Мы с трудом справлялись с подготовкой к празднику. Все давалось непомерными усилиями; мы едва умудрялись заставить себя выполнить самый минимум и, вместо того чтобы чувствовать наше единство, ощущали полное одиночество. Мы реже виделись. Стены наших домов стали толще, крепче и непроницаемее, мы замкнулись на собственной жизни и жизни своих семей.
В первый вечер праздника есть традиция всю ночь учить Тору, чтобы снова принять слово Всевышнего в годовщину ее дарования. Но мы этого не делали. Это касалось мужчин; и кто-то ведь должен был подать им завтрак на следующее утро. Но в этом году Мими объявила, что проведет занятие для женщин. Мы почти не говорили с ней после отъезда Йосефа. Миссис Леви как-то видела их на улице с Бат-Шевой, обе почти одного роста, обе стройно сложены, так что со спины их можно было принять за сестер. Но с нами Мими почти не общалась. Она ни в коем случае не была невежлива, непременно здоровалась при встрече – и все же явно отдалилась от нас.
Без Мими мы были потеряны, толпа без предводителя и дороги, как евреи в пустыне, бесцельно блуждающие в поисках недостижимого прибежища. Мы очень обрадовались, услышав про занятие с Мими, мы надеялись, это знак того, что она возвращается к нам. Мы хотели бы вернуть все, как было прежде. Но как бы нам ни хотелось, мы понимали, что уже слишком поздно. Столько всего произошло за последний год, что нелепо было притворяться, будто община заживет прежней жизнью.
В синагоге весь бейт мидраш был занят нашими мужьями и сыновьями. Они изучали Тору в парах, прерываясь только на чашку кофе с печеньем, которые накрыли для них на столе женщины из общины, чтобы все могли заниматься до поздней ночи. Мими собирала нас в маленькой комнатке сбоку, и мы все расселись и ждали начала.
Бат-Шева тоже пришла и устроилась в первом ряду. Мы видели ее в эти дни, но никто так и не заговорил с ней; а что тут скажешь? Аяла спала, свернувшись у нее на коленях. По сторонам от Бат-Шевы сидели Леанна Цукерман и Наоми Айзенберг и несколько девочек-старшеклассниц, чуть дальше – Илана, Хадасса и Нехама. Бат-Шева оглядывала комнату без всякой злости или неловкости. Она вообще смотрела поверх нас. С Леанной, Наоми и девочками она создала отдельную общину, маленькую, но свою.
Мими стояла перед нами. Лицо горело решимостью; она больше не выглядела нежной и ранимой. Она подготовила урок по книге Руфи, которую читают в синагоге на второй день праздника. Мы хорошо знали эту историю, но редко над ней задумывались; ей не отводилось такого внимания, как Моисееву Пятикнижию.
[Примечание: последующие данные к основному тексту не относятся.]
-- ==== Sys2Proof/Laws/State.lean ====
section
/-! SUPPORT. What each named update of State, of a wave and of a part leaves in every field, one lemma a field. -/

namespace Sys2Proof.Laws

open Sys2Proof.Machine

set_option Elab.async false

/-! ## State -/

@[simp] theorem modWave_agenda (s : State) (key : Nat) (f : Wave → Wave) : (s.modWave key f).agenda = s.agenda := rfl
@[simp] theorem modWave_fresh (s : State) (key : Nat) (f : Wave → Wave) : (s.modWave key f).fresh = s.fresh := rfl
@[simp] theorem modWave_nextId (s : State) (key : Nat) (f : Wave → Wave) : (s.modWave key f).nextId = s.nextId := rfl
@[simp] theorem modWave_time (s : State) (key : Nat) (f : Wave → Wave) : (s.modWave key f).time = s.time := rfl
@[simp] theorem modWave_lag (s : State) (key : Nat) (f : Wave → Wave) : (s.modWave key f).lag = s.lag := rfl
@[simp] theorem modWave_focus (s : State) (key : Nat) (f : Wave → Wave) : (s.modWave key f).focus = s.focus := rfl
@[simp] theorem modWave_runs (s : State) (key : Nat) (f : Wave → Wave) : (s.modWave key f).runs = s.runs := rfl
@[simp] theorem modWave_waves (s : State) (key : Nat) (f : Wave → Wave) : (s.modWave key f).waves = kmod f s.waves key := rfl
@[simp] theorem modWave_wgs (s : State) (key : Nat) (f : Wave → Wave) : (s.modWave key f).wgs = s.wgs := rfl
@[simp] theorem modWave_parked (s : State) (key : Nat) (f : Wave → Wave) : (s.modWave key f).parked = s.parked := rfl
@[simp] theorem modWave_fused (s : State) (key : Nat) (f : Wave → Wave) : (s.modWave key f).fused = s.fused := rfl
@[simp] theorem modWave_l1Locks (s : State) (key : Nat) (f : Wave → Wave) : (s.modWave key f).l1Locks = s.l1Locks := rfl
@[simp] theorem modWave_l2Locks (s : State) (key : Nat) (f : Wave → Wave) : (s.modWave key f).l2Locks = s.l2Locks := rfl
@[simp] theorem modWave_cores (s : State) (key : Nat) (f : Wave → Wave) : (s.modWave key f).cores = s.cores := rfl
@[simp] theorem modWave_hbm (s : State) (key : Nat) (f : Wave → Wave) : (s.modWave key f).hbm = s.hbm := rfl
@[simp] theorem modWave_host (s : State) (key : Nat) (f : Wave → Wave) : (s.modWave key f).host = s.host := rfl
@[simp] theorem modWave_peer (s : State) (key : Nat) (f : Wave → Wave) : (s.modWave key f).peer = s.peer := rfl
@[simp] theorem modWave_spad (s : State) (key : Nat) (f : Wave → Wave) : (s.modWave key f).spad = s.spad := rfl
@[simp] theorem modWave_hbmTag (s : State) (key : Nat) (f : Wave → Wave) : (s.modWave key f).hbmTag = s.hbmTag := rfl
@[simp] theorem modWave_hbmPoison (s : State) (key : Nat) (f : Wave → Wave) : (s.modWave key f).hbmPoison = s.hbmPoison := rfl
@[simp] theorem modWave_stores (s : State) (key : Nat) (f : Wave → Wave) : (s.modWave key f).stores = s.stores := rfl
@[simp] theorem modWave_touched (s : State) (key : Nat) (f : Wave → Wave) : (s.modWave key f).touched = s.touched := rfl
@[simp] theorem modWave_stale (s : State) (key : Nat) (f : Wave → Wave) : (s.modWave key f).stale = s.stale := rfl
@[simp] theorem modWave_astps (s : State) (key : Nat) (f : Wave → Wave) : (s.modWave key f).astps = s.astps := rfl
@[simp] theorem modWave_copies (s : State) (key : Nat) (f : Wave → Wave) : (s.modWave key f).copies = s.copies := rfl
@[simp] theorem modWave_pairs (s : State) (key : Nat) (f : Wave → Wave) : (s.modWave key f).pairs = s.pairs := rfl
@[simp] theorem modWave_rays (s : State) (key : Nat) (f : Wave → Wave) : (s.modWave key f).rays = s.rays := rfl
@[simp] theorem modWave_tlb (s : State) (key : Nat) (f : Wave → Wave) : (s.modWave key f).tlb = s.tlb := rfl
@[simp] theorem modWave_ptrs (s : State) (key : Nat) (f : Wave → Wave) : (s.modWave key f).ptrs = s.ptrs := rfl
@[simp] theorem modWave_icache (s : State) (key : Nat) (f : Wave → Wave) : (s.modWave key f).icache = s.icache := rfl
@[simp] theorem modWave_loopBufs (s : State) (key : Nat) (f : Wave → Wave) : (s.modWave key f).loopBufs = s.loopBufs := rfl
@[simp] theorem modWave_faultRings (s : State) (key : Nat) (f : Wave → Wave) : (s.modWave key f).faultRings = s.faultRings := rfl
@[simp] theorem modWave_partitions (s : State) (key : Nat) (f : Wave → Wave) : (s.modWave key f).partitions = s.partitions := rfl
@[simp] theorem modWave_contexts (s : State) (key : Nat) (f : Wave → Wave) : (s.modWave key f).contexts = s.contexts := rfl
@[simp] theorem modWave_grids (s : State) (key : Nat) (f : Wave → Wave) : (s.modWave key f).grids = s.grids := rfl
@[simp] theorem modWave_draws (s : State) (key : Nat) (f : Wave → Wave) : (s.modWave key f).draws = s.draws := rfl
@[simp] theorem modWave_evqs (s : State) (key : Nat) (f : Wave → Wave) : (s.modWave key f).evqs = s.evqs := rfl
@[simp] theorem modWave_traces (s : State) (key : Nat) (f : Wave → Wave) : (s.modWave key f).traces = s.traces := rfl
@[simp] theorem modWave_keys (s : State) (key : Nat) (f : Wave → Wave) : (s.modWave key f).keys = s.keys := rfl
@[simp] theorem modWave_queues (s : State) (key : Nat) (f : Wave → Wave) : (s.modWave key f).queues = s.queues := rfl
@[simp] theorem modWave_unmasked (s : State) (key : Nat) (f : Wave → Wave) : (s.modWave key f).unmasked = s.unmasked := rfl
@[simp] theorem modWave_funcMask (s : State) (key : Nat) (f : Wave → Wave) : (s.modWave key f).funcMask = s.funcMask := rfl
@[simp] theorem modWave_msixPending (s : State) (key : Nat) (f : Wave → Wave) : (s.modWave key f).msixPending = s.msixPending := rfl
@[simp] theorem modWave_msixSent (s : State) (key : Nat) (f : Wave → Wave) : (s.modWave key f).msixSent = s.msixSent := rfl
@[simp] theorem modWave_muted (s : State) (key : Nat) (f : Wave → Wave) : (s.modWave key f).muted = s.muted := rfl
@[simp] theorem modWave_dev (s : State) (key : Nat) (f : Wave → Wave) : (s.modWave key f).dev = s.dev := rfl
@[simp] theorem modWave_handed (s : State) (key : Nat) (f : Wave → Wave) : (s.modWave key f).handed = s.handed := rfl
@[simp] theorem modWave_fetched (s : State) (key : Nat) (f : Wave → Wave) : (s.modWave key f).fetched = s.fetched := rfl
@[simp] theorem modWave_served (s : State) (key : Nat) (f : Wave → Wave) : (s.modWave key f).served = s.served := rfl
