theorem sub_2 (e : BitVec 4) : BitVec.extractLsb' 7 1 (0#10 ++ e : BitVec 14) = 0#1 :=
  (extract_high (n := 10) (m := 4) _ (e) 3 1) |>.trans (by decide)

theorem sub_3 (e : BitVec 4) : BitVec.extractLsb' 7 7 (0#10 ++ e : BitVec 14) = 0#7 :=
  (extract_high (n := 10) (m := 4) _ (e) 3 7) |>.trans (by decide)

theorem sub_4 (e : BitVec 4) : BitVec.extractLsb' 8 1 (0#10 ++ e : BitVec 14) = 0#1 :=
  (extract_high (n := 10) (m := 4) _ (e) 4 1) |>.trans (by decide)

theorem sub_5 (e : BitVec 4) : BitVec.extractLsb' 9 5 (0#10 ++ e : BitVec 14) = 0#5 :=
  (extract_high (n := 10) (m := 4) _ (e) 5 5) |>.trans (by decide)

theorem sub_6 (e : BitVec 3) : BitVec.extractLsb' 0 3 (0#11 ++ e : BitVec 14) = e :=
  (extract_low (n := 11) (m := 3) _ (e) 0 3 (by decide)) |>.trans (extract_all e)

theorem sub_7 (e : BitVec 3) : BitVec.extractLsb' 3 11 (0#11 ++ e : BitVec 14) = 0#11 :=
  (extract_high (n := 11) (m := 3) _ (e) 0 11) |>.trans (by decide)

theorem sub_8 (e : BitVec 3) : BitVec.extractLsb' 4 10 (0#11 ++ e : BitVec 14) = 0#10 :=
  (extract_high (n := 11) (m := 3) _ (e) 1 10) |>.trans (by decide)

theorem sub_9 (e : BitVec 3) : BitVec.extractLsb' 7 1 (0#11 ++ e : BitVec 14) = 0#1 :=
  (extract_high (n := 11) (m := 3) _ (e) 4 1) |>.trans (by decide)

theorem sub_10 (e : BitVec 3) : BitVec.extractLsb' 7 7 (0#11 ++ e : BitVec 14) = 0#7 :=
  (extract_high (n := 11) (m := 3) _ (e) 4 7) |>.trans (by decide)

theorem sub_11 (e : BitVec 3) : BitVec.extractLsb' 8 1 (0#11 ++ e : BitVec 14) = 0#1 :=
  (extract_high (n := 11) (m := 3) _ (e) 5 1) |>.trans (by decide)

theorem sub_12 (e : BitVec 3) : BitVec.extractLsb' 9 5 (0#11 ++ e : BitVec 14) = 0#5 :=
  (extract_high (n := 11) (m := 3) _ (e) 6 5) |>.trans (by decide)

theorem sub_13 (e : BitVec 1) : BitVec.extractLsb' 0 1 (0#13 ++ e : BitVec 14) = e :=
  (extract_low (n := 13) (m := 1) _ (e) 0 1 (by decide)) |>.trans (extract_all e)

theorem sub_14 (e : BitVec 1) : BitVec.extractLsb' 1 13 (0#13 ++ e : BitVec 14) = 0#13 :=
  (extract_high (n := 13) (m := 1) _ (e) 0 13) |>.trans (by decide)

theorem sub_15 (e : BitVec 1) : BitVec.extractLsb' 2 12 (0#13 ++ e : BitVec 14) = 0#12 :=
  (extract_high (n := 13) (m := 1) _ (e) 1 12) |>.trans (by decide)

theorem sub_16 (e : BitVec 1) : BitVec.extractLsb' 3 11 (0#13 ++ e : BitVec 14) = 0#11 :=
  (extract_high (n := 13) (m := 1) _ (e) 2 11) |>.trans (by decide)

theorem sub_17 (e : BitVec 1) : BitVec.extractLsb' 4 10 (0#13 ++ e : BitVec 14) = 0#10 :=
  (extract_high (n := 13) (m := 1) _ (e) 3 10) |>.trans (by decide)

theorem sub_18 (e : BitVec 1) : BitVec.extractLsb' 7 1 (0#13 ++ e : BitVec 14) = 0#1 :=
  (extract_high (n := 13) (m := 1) _ (e) 6 1) |>.trans (by decide)

theorem sub_19 (e : BitVec 1) : BitVec.extractLsb' 7 7 (0#13 ++ e : BitVec 14) = 0#7 :=
  (extract_high (n := 13) (m := 1) _ (e) 6 7) |>.trans (by decide)

theorem sub_20 (e : BitVec 1) : BitVec.extractLsb' 8 1 (0#13 ++ e : BitVec 14) = 0#1 :=
  (extract_high (n := 13) (m := 1) _ (e) 7 1) |>.trans (by decide)

theorem sub_21 (e : BitVec 1) : BitVec.extractLsb' 9 5 (0#13 ++ e : BitVec 14) = 0#5 :=
  (extract_high (n := 13) (m := 1) _ (e) 8 5) |>.trans (by decide)

theorem sub_22 (g : BitVec 1) (p : BitVec 1) (r : BitVec 7) : BitVec.extractLsb' 0 7 (0#5 ++ g ++ p ++ r : BitVec 14) = r :=
  (extract_low (n := 7) (m := 7) _ (r) 0 7 (by decide)) |>.trans (extract_all r)

theorem sub_23 (g : BitVec 1) (p : BitVec 1) (r : BitVec 7) : BitVec.extractLsb' 7 1 (0#5 ++ g ++ p ++ r : BitVec 14) = p :=
  (extract_high (n := 7) (m := 7) _ (r) 0 1) |>.trans (extract_low (n := 6) (m := 1) _ (p) 0 1 (by decide)) |>.trans (extract_all p)

theorem sub_24 (g : BitVec 1) (p : BitVec 1) (r : BitVec 7) : BitVec.extractLsb' 8 1 (0#5 ++ g ++ p ++ r : BitVec 14) = g :=
  (extract_high (n := 7) (m := 7) _ (r) 1 1) |>.trans (extract_high (n := 6) (m := 1) _ (p) 0 1) |>.trans (extract_low (n := 5) (m := 1) _ (g) 0 1 (by decide)) |>.trans (extract_all g)

theorem sub_25 (g : BitVec 1) (p : BitVec 1) (r : BitVec 7) : BitVec.extractLsb' 9 5 (0#5 ++ g ++ p ++ r : BitVec 14) = 0#5 :=
  (extract_high (n := 7) (m := 7) _ (r) 2 5) |>.trans (extract_high (n := 6) (m := 1) _ (p) 1 5) |>.trans (extract_high (n := 5) (m := 1) _ (g) 0 5) |>.trans (by decide)

theorem sub_26 (r : BitVec 7) : BitVec.extractLsb' 0 7 (0#7 ++ r : BitVec 14) = r :=
  (extract_low (n := 7) (m := 7) _ (r) 0 7 (by decide)) |>.trans (extract_all r)

theorem sub_27 (r : BitVec 7) : BitVec.extractLsb' 7 1 (0#7 ++ r : BitVec 14) = 0#1 :=
  (extract_high (n := 7) (m := 7) _ (r) 0 1) |>.trans (by decide)

theorem sub_28 (r : BitVec 7) : BitVec.extractLsb' 7 7 (0#7 ++ r : BitVec 14) = 0#7 :=
  (extract_high (n := 7) (m := 7) _ (r) 0 7) |>.trans (by decide)

theorem sub_29 (r : BitVec 7) : BitVec.extractLsb' 8 1 (0#7 ++ r : BitVec 14) = 0#1 :=
  (extract_high (n := 7) (m := 7) _ (r) 1 1) |>.trans (by decide)

theorem sub_30 (r : BitVec 7) : BitVec.extractLsb' 9 5 (0#7 ++ r : BitVec 14) = 0#5 :=
  (extract_high (n := 7) (m := 7) _ (r) 2 5) |>.trans (by decide)

theorem sub_31 (e : BitVec 2) : BitVec.extractLsb' 0 2 (0#12 ++ e : BitVec 14) = e :=
  (extract_low (n := 12) (m := 2) _ (e) 0 2 (by decide)) |>.trans (extract_all e)

theorem sub_32 (e : BitVec 2) : BitVec.extractLsb' 2 12 (0#12 ++ e : BitVec 14) = 0#12 :=
  (extract_high (n := 12) (m := 2) _ (e) 0 12) |>.trans (by decide)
Мими начала с пересказа истории: во времена правления судей на Землю Израиля обрушился голод, и Элимелех и Наоми отправились в землю Моавитскую, где их сыновья женились на моавитянках Руфи и Орфе. Они жили в согласии до самой смерти Элимелеха, но вскоре нежданно умерли и оба сына. И женщины, оставшись одни, отправились обратно. В пути Наоми умоляла своих невесток вернуться в свою землю, к своему народу. И Орфа попрощалась и пустилась домой. Но Руфь не бросила свою свекровь. «Куда ты пойдешь, туда и я пойду, – сказала она. – Твой народ будет моим народом». Когда добрались они до Израиля, город пришел в движение: это ли Наоми, что жила в достатке, возвращается с пустыми руками? И что это за моавитянка вместе с нею? И Наоми закричала, что пришла ни с чем, что испытала несчастья и горести.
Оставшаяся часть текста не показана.